Nitin "Nick Sawhney and Arthur Murphy
School of Literature, Communication, and Culture
The Georgia Institute of Technology
Atlanta, GA 30332-0165 USA
nitin@cc.gatech.edu, arthur.murphy@arch.gatech.edu
Espace 2 is a prototype system for navigation
of hyper-linked audio information in an immersive audio-only environment.
In this paper, we propose several essential design concepts for
audio-only computing environments. We will describe a hyperaudio
system based on the prior design principles and discuss an evaluation
of the preliminary prototype.
Auditory I/O, non-speech audio, hypermedia.
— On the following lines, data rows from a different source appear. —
/-- The bytes that a copy reads at an address of its source space. -/
def State.copyFetch (s : State) (core n a len : Nat) : Got (List Byte) :=
  let e := s.entryAt core n
  let ps := linePieces a len
  if e.sspace = 1 then s.copyLines core n 7 (ps.map fun p => p.1 / 128) fun s => s.padFetch e.blk e.ident.toNat ps
  else s.engineRead (s.copyActor core n) a len

/-- Several reads, one after another. -/
def State.copyFetchAll (s : State) (core n : Nat) : List (Nat × Nat) → Got (List Byte)
  | [] => .ok s []
  | (a, len) :: rest =>
    (s.copyFetch core n a len).bind fun s bs =>
      (State.copyFetchAll s core n rest).bind fun s cs => .ok s (bs ++ cs)

/-- A write within one line at an address of the destination space. -/
def State.copyStore (s : State) (core n a : Nat) (bs : List Byte) : Got Unit :=
  let e := s.entryAt core n
  if e.dspace = 1 then
    s.copyLines core n 8 [a / 128] fun s => s.padArrive e.blk (e.xfer (s.waveAt e.wave).ident.toNat) a bs
  else s.engineWrite (s.copyActor core n) a bs

/-- What a service of an entry comes to: `n` bytes served, a stop, an address that does not exist. -/
inductive Serve where
  | more (s : State) (n : Nat)
  | stop (s : State)
  | nowhere (tier addr : Nat)

/-- A failed access ends the copy (R264). -/
def Got.serve {α : Type} (g : Got α) (core n : Nat) (k : State → α → Serve) : Serve :=
  match g with
  | .ok s x => k s x
  | .stall s => .stop s
  | .fail s err other => .stop (s.closeCopy core n err other)
  | .nowhere t a => .nowhere t a

/-- The bytes of a piece written, up to the end of a line of the destination (R487); the rest is held. -/
def State.servePart (s : State) (core n : Nat) (out : List Byte) : Serve :=
  let e := s.entryAt core n
  let a := (e.rowAt (e.done / e.rowDst)).2 + e.done % e.rowDst
  let part := out.take (128 - a % 128)
  let rest := out.drop part.length
  let go := fun (s : State) => s.updEntry core n fun e =>
    { e with done := e.done + part.length, held := if rest.isEmpty then none else some rest }
  if s.copyRemote core n then
    if !s.reaches (s.copyActor core n).ctx e.peer then .stop (s.failCopy core n 14 0)
    else .stop ((go { s with outbox := s.outbox ++ [s.copyMessage core n .go a part] }).updEntry core n
      fun e => { e with waiting := true })
  else (s.copyStore core n a part).serve core n fun s _ => .more (go s) part.length

/-- One step of a copy that writes as it reads (R256, R487): what is held of a piece is written first. -/
def State.serveUnit (s : State) (core n : Nat) : Serve :=
  let e := s.entryAt core n
  match e.held with
  | some out => s.servePart core n out
  | none =>
    if e.nrows * e.rowDst ≤ e.done then .stop (s.closeCopy core n 0 0)
    else if e.misaligned e.done then .stop (s.closeCopy core n 6 0)
    else
      let p := e.piece e.done
      (s.copyFetchAll core n p.reads).serve core n fun s bs =>
        match e.make p bs with
        | .inl err => .stop (s.closeCopy core n err 0)
        | .inr (out, flags) =>
          (s.updEntry core n fun e => { e with held := some out, flags := e.flags ||| flags }).servePart core n out

/-- All lines of a write take it now, or one is FILLING under another owner (R214). -/
def State.padReady (s : State) (bk : Nat) (x : Xfer) (ps : List (Nat × Nat)) : Option Owner ⊕ Bool :=
  let b := s.blockAt bk
  match ps.find? fun p =>
      let l := b.line (p.1 / 128)
      decide (l.st = .filling) && !l.fillingBy (.xfer x) with
  | some p => .inl (some (b.line (p.1 / 128)).owner)
  | none => .inr (ps.all fun p => decide ((b.line (p.1 / 128)).st ≠ .full))

/-- Arrivals at several lines in ascending order (R487). -/
def State.padArriveAll (s : State) (bk : Nat) (x : Xfer) (bs : List Byte) (a0 : Nat) :
    List (Nat × Nat) → Got Unit
  | [] => .ok s ()
  | (a, n) :: rest =>
    (s.padArrive bk x a ((bs.drop (a - a0)).take n)).bind fun s _ =>
      State.padArriveAll s bk x bs a0 rest

/-- The write of a copy that writes nothing on failure (R264): all of it in one step, once every line
admits it. -/
def State.storeWhole (s : State) (core n : Nat) (bs : List Byte) : Got Unit :=
  let e := s.entryAt core n
  if e.dspace = 1 then
    let x := e.xfer (s.waveAt e.wave).ident.toNat
    let ps := linePieces e.dst bs.length
    s.copyLines core n 8 (ps.map fun p => p.1 / 128) fun s =>
      match s.padReady e.blk x ps with
      | .inl o => .fail s 1 (s.ownerWord (o.getD .none))
      | .inr false => .stall s
      | .inr true => s.padArriveAll e.blk x bs e.dst ps
  else s.engineWrite (s.copyActor core n) e.dst bs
Several attempts have been made in the past
to provide the functionality of GUI-based systems via an auditory
modality [1][5]. Graphical user interfaces (GUI) are designed
to be processed visually and adding auditory cues does not create
a suitable or equally efficient auditory presentation. The user
must continually seek and manipulate acoustic representations
of visual artifacts in the GUI. Unnecessary visual information
in the GUIs, encoded into audio cues confuses the user. The cognitive
benefits of GUIs are not realized by retrofitting a graphical
desktop metaphor with audio information [4].
The GUI offers only a single manifestation of human-computer interaction,
whereas an entirely new non-visual paradigm must be considered
to fully utilize the rich bandwidth of human audition for use
by both sighted users and the visually-impaired. A non-visual
paradigm must not be conceived of as an interface between the
human and computer, but as an immersive environment that can function
as a shared context where both collaborate. Audio-based environments
could "embody both the human and the computer, providing
an "acoustic space for the potential for human action.
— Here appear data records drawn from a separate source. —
-- ==== Sys2Proof/Machine/Remote.lean ====
section
/-! DEFINITION. The REMOTE instructions (spec/10_copy_fabric.md R275 to R280), transfers at blocks of this
package (R277, R281, R487), and the events ARRIVAL and REMOTE_REQUEST. -/

namespace Sys2Proof.Machine

/-! ### Lanes -/

/-- One active lane of a remote instruction (R276). -/
structure RLane where
  lane : Nat
  peer : Nat
  addr : Nat
  op   : Nat := 0
  wide : Bool := false
  ret  : Bool := false
  okay : Bool := true
  deriving DecidableEq, Repr

/-- The lanes of `rld`, `rst`, `rput` and `rget`: only the rank may be nonzero in a peer word (R276). -/
def WaveRegs.plainLanes (r : WaveRegs) (a b : Nat) : List RLane :=
  (lanesOf r.em).map fun l =>
    let p := (lane (r.v b) l).toNat
    { lane := l, peer := p % 16, addr := (r.v2 a l).toNat, okay := decide (p / 16 = 0) }

/-- The lanes of `ratom` (R276). -/
def WaveRegs.atomLanes (r : WaveRegs) (a b : Nat) : List RLane :=
  (lanesOf r.em).map fun l =>
    let p := (lane (r.v b) l).toNat
    let op := p / 16 % 32
    let wide := decide (p / 2 ^ 9 % 2 = 1)
    { lane := l, peer := p % 16, addr := (r.v2 a l).toNat, op := op, wide := wide
      ret := decide (p / 2 ^ 10 % 2 = 1)
      okay := decide (p / 2 ^ 11 = 0) && decide (op < 15) && !(decide (op = 13) && wide) &&
        !(decide (op = 14) && !wide) }

/-- Bytes of a lane's access. -/
def RLane.bytes (x : RLane) : Nat := if x.wide then 8 else 4

/-- A lane as an access. -/
def RLane.req (x : RLane) : Req := { lane := x.lane, va := x.addr, n := x.bytes }

/-- The distinct peers of lanes in ascending order (R278). -/
def peersOf (xs : List RLane) : List Nat := inOrder (fun a b => decide (a ≤ b)) (xs.map RLane.peer).eraseDups

/-- The rank of a fault in the order of R225. -/
def faultRank (code : Nat) : Nat :=
  if code = 0x0B then 0 else if code = 0x09 then 1 else if code = 0x0C then 2 else if code = 0x0A then 3
  else if code = 0x08 then 4 else if code = 0x12 then 5 else 6

/-- The trap of the lanes of the lowest peer among failing ones. -/
def remoteTrap (code kind : Nat) (xs : List RLane) : Option TrapRec :=
  match peersOf xs with
  | [] => none
  | p :: _ => some (accessTrap code ((xs.filter fun x => x.peer = p).map RLane.req) kind 0 (wrd p))

/-- First-stage checks of a remote instruction (R276, R277, R486): alignment, then rank, peer word and, for
a memory address, the range of R29. -/
def remoteFirst (xs : List RLane) (ranks kind : Nat) (mem : Bool) : Option TrapRec :=
  (remoteTrap 0x0B kind (xs.filter fun x => x.addr % x.bytes ≠ 0)).or
    (remoteTrap 0x09 kind (xs.filter fun x =>
      !x.okay || decide (ranks ≤ x.peer) || (mem && decide (2 ^ 57 ≤ x.addr))))

/-! ### Checks at the homes -/

/-- The lanes of a remote instruction as a message (R276, R277). -/
def WaveRegs.message (r : WaveRegs) (d : Nat) (xs : List RLane) : List RemoteLane :=
  xs.map fun x =>
    { lane := x.lane, addr := x.addr, op := x.op, wide := x.wide, ret := x.ret
      data := laneData r (if x.wide then 2 else 1) d x.lane
      swap := laneData r (if x.wide then 2 else 1) (d + 2) x.lane }

/-- The message of the acting wave's pass to a peer, with its number. -/
def State.request (s : State) (stage : ReqStage) (kind : RemoteKind) (seq d : Nat) (xs : List RLane) : RemoteReq :=
  { stage := stage, track := s.tracks, ctx := s.launch.ctx, jtag := s.launch.jtag, kind := kind
    ident := s.wave.ident.toNat, seq := seq, region := s.regs.region.toNat, lanes := s.regs.message d xs }

/-- The lanes of a peer. -/
def lanesAt (xs : List RLane) (p : Nat) : List RLane := xs.filter fun x => x.peer = p

/-- The rank of the acting wave. -/
def State.ownRank (s : State) : Nat := s.ctxOf.rank

/-- The answers of ranks to one request, and the rest; none while one is missing. -/
def takeAnswers (ident seq : Nat) : List Nat → List Answer → Option (List Answer × List Answer)
  | [], as => some ([], as)
  | p :: ps, as =>
    match takeAnswer p ident seq as with
    | none => none
    | some (a, rest) => (takeAnswers ident seq ps rest).map fun x => (a :: x.1, x.2)

/-- The first fault in the order of R225, of the lowest rank. -/
def firstFault : List (Nat × TrapRec) → Option (Nat × TrapRec)
  | [] => none
  | x :: xs =>
    match firstFault xs with
    | none => some x
    | some y =>
      if faultRank y.2.code < faultRank x.2.code ||
          (decide (faultRank y.2.code = faultRank x.2.code) && decide (y.1 < x.1)) then some y else some x

/-- The fault that an answer tells of (R278). -/
def Answer.trap (a : Answer) : Option (Nat × TrapRec) :=
  if a.code = 0 then none
  else some (a.rank, laneTrap a.code (BitVec.ofNat 64 a.mask) (a.info.map wrd))

/-- The other ranks that the acting wave's lanes name and a path reaches (R274). -/
def State.otherRanks (s : State) (xs : List RLane) : List Nat :=
  (peersOf xs).filter fun p => decide (p ≠ s.ownRank) && s.reaches s.launch.ctx p

/-- The state in which the acting wave has asked its peers for their checks (R278), under a new number: they are homes of
its tags from now on (R207), but for an atomic, which leaves none (R208). -/
def State.askPeers (s : State) (rk : RemoteKind) (d : Nat) (xs : List RLane) : State :=
  let ps := s.otherRanks xs
  let asks := ps.map fun p => .remote p (s.request .ask rk s.fresh d (lanesAt xs p))
  let s1 : State := { s with outbox := s.outbox ++ asks, fresh := s.fresh + 1 }
  s1.setWave { s1.wave with ask := some (s.fresh, ps), homes := if rk = .ratom then s1.wave.homes else (s1.wave.homes ++ ps).eraseDups }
The primary concern of our work is designing computing environments
for non-visual access to hyper-linked information.
We believe that several design concepts can
be utilized to create meaningful and immersive audio-only environments.
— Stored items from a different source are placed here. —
/-- R112, R113: sums, differences and shifts of pairs modulo 2^64. -/
def Sys2Proof.Machine.ScalarPairsRule : Prop :=
  (∀ s d a b, Clear s { ops := [.s d 2 false, .s a 2 true, .s b 2 true], writes := 2 } →
    Completes (.saddq d a b) s 2 (nextPc s.regs.pc) (GivesS2 s.regs d (s.regs.s2 a + s.regs.s2 b)) ∧
    Completes (.ssubq d a b) s 2 (nextPc s.regs.pc) (GivesS2 s.regs d (s.regs.s2 a - s.regs.s2 b))) ∧
  (∀ s d a b, Clear s { ops := [.s d 2 false, .s a 2 true, .s b 1 true], writes := 2 } →
    Completes (.sshlq d a b) s 2 (nextPc s.regs.pc) (GivesS2 s.regs d
      (if 64 ≤ (s.regs.s b).toNat then 0 else s.regs.s2 a <<< (s.regs.s b).toNat))) ∧
  ∀ s d a n, Clear s { ops := [.s d 2 false, .s a 2 true], writes := 2 } →
    Completes (.saddqi d a n) s 2 (nextPc s.regs.pc) (GivesS2 s.regs d
      (s.regs.s2 a + (BitVec.ofNat 9 n).signExtend 64))

/-! ### Vector integer instructions -/

/-- A VINT3 instruction computes `f` of the elements of A and B. -/
def Sys2Proof.Machine.VecBin (i : ESize → Nat → Nat → Nat → Instr) (f : {w : Nat} → BitVec w → BitVec w → BitVec w) : Prop :=
  ∀ s sz d a b, Clear s (planVVV (regsOf sz) d a b) →
    Completes (i sz d a b) s (regsOf sz) (nextPc s.regs.pc) (GivesE s.regs sz d
      (fun l => zipWord sz f (lane (s.regs.v a) l) (lane (s.regs.v b) l))
      (fun l => f (s.regs.v2 a l) (s.regs.v2 b l)))

/-- A VINTS instruction computes `f` of the elements of A and of scalar B, cut to the element. -/
def Sys2Proof.Machine.VecScal (i : ESize → Nat → Nat → Nat → Instr) (f : {w : Nat} → BitVec w → BitVec w → BitVec w) : Prop :=
  ∀ s sz d a b, Clear s (planVVS (regsOf sz) d a b) →
    Completes (i sz d a b) s (regsOf sz) (nextPc s.regs.pc) (GivesE s.regs sz d
      (fun l => zipWord sz f (lane (s.regs.v a) l) (spread sz (s.regs.s b)))
      (fun l => f (s.regs.v2 a l) (s.regs.s2 b)))

/-- A VINTI instruction computes `f` of the elements of A and of the immediate, sign-extended from 7 bits. -/
def Sys2Proof.Machine.VecImm (i : ESize → Nat → Nat → Nat → Instr) (f : {w : Nat} → BitVec w → BitVec w → BitVec w) : Prop :=
  ∀ s sz d a n, Clear s (planVV (regsOf sz) d a) →
    Completes (i sz d a n) s (regsOf sz) (nextPc s.regs.pc) (GivesE s.regs sz d
      (fun l => zipWord sz f (lane (s.regs.v a) l) (spread sz ((BitVec.ofNat 7 n).signExtend 32)))
      (fun l => f (s.regs.v2 a l) ((BitVec.ofNat 7 n).signExtend 64)))

/-- A VINTI instruction of one source computes `f` of the elements of A. -/
def Sys2Proof.Machine.VecUn (i : ESize → Nat → Nat → Instr) (f : {w : Nat} → BitVec w → BitVec w) : Prop :=
  ∀ s sz d a, Clear s (planVV (regsOf sz) d a) →
    Completes (i sz d a) s (regsOf sz) (nextPc s.regs.pc) (GivesE s.regs sz d
      (fun l => mapWord sz f (lane (s.regs.v a) l)) (fun l => f (s.regs.v2 a l)))

/-- R116 to R118: VINT3 of two vectors, element by element in the active lanes. -/
def Sys2Proof.Machine.VectorIntegerVectorsRule : Prop :=
  VecBin .vadd (fun a b => a + b) ∧ VecBin .vsub (fun a b => a - b) ∧ VecBin .vmul (fun a b => a * b) ∧
  VecBin .vmulhI mulHiS ∧ VecBin .vmulhN mulHiU ∧
  VecBin .vand (fun a b => a &&& b) ∧ VecBin .vor (fun a b => a ||| b) ∧ VecBin .vxor (fun a b => a ^^^ b) ∧
  VecBin .vshl (fun {w} a b => if w ≤ b.toNat then 0 else a <<< b.toNat) ∧
  VecBin .vshr (fun {w} a b => if w ≤ b.toNat then 0 else a >>> b.toNat) ∧
  VecBin .vsra (fun {w} a b => a.sshiftRight (min b.toNat w)) ∧
  VecBin .vminI (fun a b => if a.toInt ≤ b.toInt then a else b) ∧
  VecBin .vminN (fun a b => if a.toNat ≤ b.toNat then a else b) ∧
  VecBin .vmaxI (fun a b => if a.toInt ≤ b.toInt then b else a) ∧
  VecBin .vmaxN (fun a b => if a.toNat ≤ b.toNat then b else a)
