/-! ### State.setWave -/

@[simp] theorem State.setWave_cycle (s : State) (w : Wave) : (s.setWave w).cycle = s.cycle := rfl
@[simp] theorem State.setWave_cur (s : State) (w : Wave) : (s.setWave w).cur = s.cur := rfl
@[simp] theorem State.setWave_acted (s : State) (w : Wave) : (s.setWave w).acted = s.acted := rfl
@[simp] theorem State.setWave_rr (s : State) (w : Wave) : (s.setWave w).rr = s.rr := rfl
@[simp] theorem State.setWave_turn (s : State) (w : Wave) : (s.setWave w).turn = s.turn := rfl
@[simp] theorem State.setWave_fresh (s : State) (w : Wave) : (s.setWave w).fresh = s.fresh := rfl
@[simp] theorem State.setWave_nextLaunch (s : State) (w : Wave) : (s.setWave w).nextLaunch = s.nextLaunch := rfl
@[simp] theorem State.setWave_blocks (s : State) (w : Wave) : (s.setWave w).blocks = s.blocks := rfl
@[simp] theorem State.setWave_launches (s : State) (w : Wave) : (s.setWave w).launches = s.launches := rfl
@[simp] theorem State.setWave_cores (s : State) (w : Wave) : (s.setWave w).cores = s.cores := rfl
@[simp] theorem State.setWave_engines (s : State) (w : Wave) : (s.setWave w).engines = s.engines := rfl
@[simp] theorem State.setWave_ctxs (s : State) (w : Wave) : (s.setWave w).ctxs = s.ctxs := rfl
@[simp] theorem State.setWave_dying (s : State) (w : Wave) : (s.setWave w).dying = s.dying := rfl
@[simp] theorem State.setWave_tags (s : State) (w : Wave) : (s.setWave w).tags = s.tags := rfl
@[simp] theorem State.setWave_tlb (s : State) (w : Wave) : (s.setWave w).tlb = s.tlb := rfl
@[simp] theorem State.setWave_invals (s : State) (w : Wave) : (s.setWave w).invals = s.invals := rfl
@[simp] theorem State.setWave_posts (s : State) (w : Wave) : (s.setWave w).posts = s.posts := rfl
@[simp] theorem State.setWave_tdis (s : State) (w : Wave) : (s.setWave w).tdis = s.tdis := rfl
@[simp] theorem State.setWave_priAlloc (s : State) (w : Wave) : (s.setWave w).priAlloc = s.priAlloc := rfl
@[simp] theorem State.setWave_frb (s : State) (w : Wave) : (s.setWave w).frb = s.frb := rfl
@[simp] theorem State.setWave_shoot (s : State) (w : Wave) : (s.setWave w).shoot = s.shoot := rfl
@[simp] theorem State.setWave_remap (s : State) (w : Wave) : (s.setWave w).remap = s.remap := rfl
@[simp] theorem State.setWave_bquant (s : State) (w : Wave) : (s.setWave w).bquant = s.bquant := rfl
@[simp] theorem State.setWave_flgap (s : State) (w : Wave) : (s.setWave w).flgap = s.flgap := rfl
@[simp] theorem State.setWave_jrnBase (s : State) (w : Wave) : (s.setWave w).jrnBase = s.jrnBase := rfl
@[simp] theorem State.setWave_jrnSize (s : State) (w : Wave) : (s.setWave w).jrnSize = s.jrnSize := rfl
@[simp] theorem State.setWave_jrnSeq (s : State) (w : Wave) : (s.setWave w).jrnSeq = s.jrnSeq := rfl
@[simp] theorem State.setWave_owned (s : State) (w : Wave) : (s.setWave w).owned = s.owned := rfl
@[simp] theorem State.setWave_openWin (s : State) (w : Wave) : (s.setWave w).openWin = s.openWin := rfl
@[simp] theorem State.setWave_giver (s : State) (w : Wave) : (s.setWave w).giver = s.giver := rfl
@[simp] theorem State.setWave_owner (s : State) (w : Wave) : (s.setWave w).owner = s.owner := rfl
@[simp] theorem State.setWave_claims (s : State) (w : Wave) : (s.setWave w).claims = s.claims := rfl
@[simp] theorem State.setWave_winEnd (s : State) (w : Wave) : (s.setWave w).winEnd = s.winEnd := rfl
@[simp] theorem State.setWave_leaseMs (s : State) (w : Wave) : (s.setWave w).leaseMs = s.leaseMs := rfl
@[simp] theorem State.setWave_beat (s : State) (w : Wave) : (s.setWave w).beat = s.beat := rfl
@[simp] theorem State.setWave_target (s : State) (w : Wave) : (s.setWave w).target = s.target := rfl
@[simp] theorem State.setWave_giveEnd (s : State) (w : Wave) : (s.setWave w).giveEnd = s.giveEnd := rfl
@[simp] theorem State.setWave_dropcnt (s : State) (w : Wave) : (s.setWave w).dropcnt = s.dropcnt := rfl
@[simp] theorem State.setWave_admReq (s : State) (w : Wave) : (s.setWave w).admReq = s.admReq := rfl
@[simp] theorem State.setWave_admNow (s : State) (w : Wave) : (s.setWave w).admNow = s.admNow := rfl
@[simp] theorem State.setWave_admBusy (s : State) (w : Wave) : (s.setWave w).admBusy = s.admBusy := rfl
@[simp] theorem State.setWave_admAt (s : State) (w : Wave) : (s.setWave w).admAt = s.admAt := rfl
@[simp] theorem State.setWave_admRes (s : State) (w : Wave) : (s.setWave w).admRes = s.admRes := rfl
@[simp] theorem State.setWave_errBase (s : State) (w : Wave) : (s.setWave w).errBase = s.errBase := rfl
@[simp] theorem State.setWave_errSize (s : State) (w : Wave) : (s.setWave w).errSize = s.errSize := rfl
@[simp] theorem State.setWave_errCnt (s : State) (w : Wave) : (s.setWave w).errCnt = s.errCnt := rfl
@[simp] theorem State.setWave_corrs (s : State) (w : Wave) : (s.setWave w).corrs = s.corrs := rfl
@[simp] theorem State.setWave_hblost (s : State) (w : Wave) : (s.setWave w).hblost = s.hblost := rfl
@[simp] theorem State.setWave_ports (s : State) (w : Wave) : (s.setWave w).ports = s.ports := rfl
@[simp] theorem State.setWave_linksDown (s : State) (w : Wave) : (s.setWave w).linksDown = s.linksDown := rfl
@[simp] theorem State.setWave_resends (s : State) (w : Wave) : (s.setWave w).resends = s.resends := rfl
@[simp] theorem State.setWave_lostRanks (s : State) (w : Wave) : (s.setWave w).lostRanks = s.lostRanks := rfl
@[simp] theorem State.setWave_heard (s : State) (w : Wave) : (s.setWave w).heard = s.heard := rfl
@[simp] theorem State.setWave_thrctl (s : State) (w : Wave) : (s.setWave w).thrctl = s.thrctl := rfl
@[simp] theorem State.setWave_thrLive (s : State) (w : Wave) : (s.setWave w).thrLive = s.thrLive := rfl
@[simp] theorem State.setWave_pwrcap (s : State) (w : Wave) : (s.setWave w).pwrcap = s.pwrcap := rfl
@[simp] theorem State.setWave_arbs (s : State) (w : Wave) : (s.setWave w).arbs = s.arbs := rfl
@[simp] theorem State.setWave_l2reqs (s : State) (w : Wave) : (s.setWave w).l2reqs = s.l2reqs := rfl
@[simp] theorem State.setWave_fills (s : State) (w : Wave) : (s.setWave w).fills = s.fills := rfl
@[simp] theorem State.setWave_sets (s : State) (w : Wave) : (s.setWave w).sets = s.sets := rfl
@[simp] theorem State.setWave_poison (s : State) (w : Wave) : (s.setWave w).poison = s.poison := rfl
@[simp] theorem State.setWave_alignofs (s : State) (w : Wave) : (s.setWave w).alignofs = s.alignofs := rfl
@[simp] theorem State.setWave_alignAt (s : State) (w : Wave) : (s.setWave w).alignAt = s.alignAt := rfl
@[simp] theorem State.setWave_reading (s : State) (w : Wave) : (s.setWave w).reading = s.reading := rfl
@[simp] theorem State.setWave_beatAt (s : State) (w : Wave) : (s.setWave w).beatAt = s.beatAt := rfl
@[simp] theorem State.setWave_storage (s : State) (w : Wave) : (s.setWave w).storage = s.storage := rfl
@[simp] theorem State.setWave_revokes (s : State) (w : Wave) : (s.setWave w).revokes = s.revokes := rfl
@[simp] theorem State.setWave_transfers (s : State) (w : Wave) : (s.setWave w).transfers = s.transfers := rfl
@[simp] theorem State.setWave_waitReqs (s : State) (w : Wave) : (s.setWave w).waitReqs = s.waitReqs := rfl
@[simp] theorem State.setWave_reserved (s : State) (w : Wave) : (s.setWave w).reserved = s.reserved := rfl
@[simp] theorem State.setWave_waitContrs (s : State) (w : Wave) : (s.setWave w).waitContrs = s.waitContrs := rfl
@[simp] theorem State.setWave_votes (s : State) (w : Wave) : (s.setWave w).votes = s.votes := rfl
@[simp] theorem State.setWave_results (s : State) (w : Wave) : (s.setWave w).results = s.results := rfl
@[simp] theorem State.setWave_answers (s : State) (w : Wave) : (s.setWave w).answers = s.answers := rfl
@[simp] theorem State.setWave_refresh (s : State) (w : Wave) : (s.setWave w).refresh = s.refresh := rfl
@[simp] theorem State.setWave_hbm (s : State) (w : Wave) : (s.setWave w).hbm = s.hbm := rfl
@[simp] theorem State.setWave_ddr (s : State) (w : Wave) : (s.setWave w).ddr = s.ddr := rfl
@[simp] theorem State.setWave_hostMem (s : State) (w : Wave) : (s.setWave w).hostMem = s.hostMem := rfl
@[simp] theorem State.setWave_hostLive (s : State) (w : Wave) : (s.setWave w).hostLive = s.hostLive := rfl
@[simp] theorem State.setWave_rep (s : State) (w : Wave) : (s.setWave w).rep = s.rep := rfl
@[simp] theorem State.setWave_images (s : State) (w : Wave) : (s.setWave w).images = s.images := rfl
@[simp] theorem State.setWave_boot (s : State) (w : Wave) : (s.setWave w).boot = s.boot := rfl
@[simp] theorem State.setWave_frozen (s : State) (w : Wave) : (s.setWave w).frozen = s.frozen := rfl
@[simp] theorem State.setWave_agenda (s : State) (w : Wave) : (s.setWave w).agenda = s.agenda := rfl
@[simp] theorem State.setWave_admitted (s : State) (w : Wave) : (s.setWave w).admitted = s.admitted := rfl
@[simp] theorem State.setWave_outbox (s : State) (w : Wave) : (s.setWave w).outbox = s.outbox := rfl
@[simp] theorem State.setWave_reads (s : State) (w : Wave) : (s.setWave w).reads = s.reads := rfl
Continuous Audio vs. Audio Icons
In an auditory environment, speech as well as non-speech audio in the form of auditory icons can convey the type of a computer artifact and its dynamically changing attributes.
Yet auditory artifacts such as data changing over time or the
presence of persistent objects in the environment are better represented
with continuous patterns of sound. Such sound textures can be
specially designed or algorithmically generated.
Continuous audio can also indicate the presence
of background activity [3] or the sense of location within an
audio environment. Ambient textures or looped musical sequences
can be associated with specific audio spaces or container objects.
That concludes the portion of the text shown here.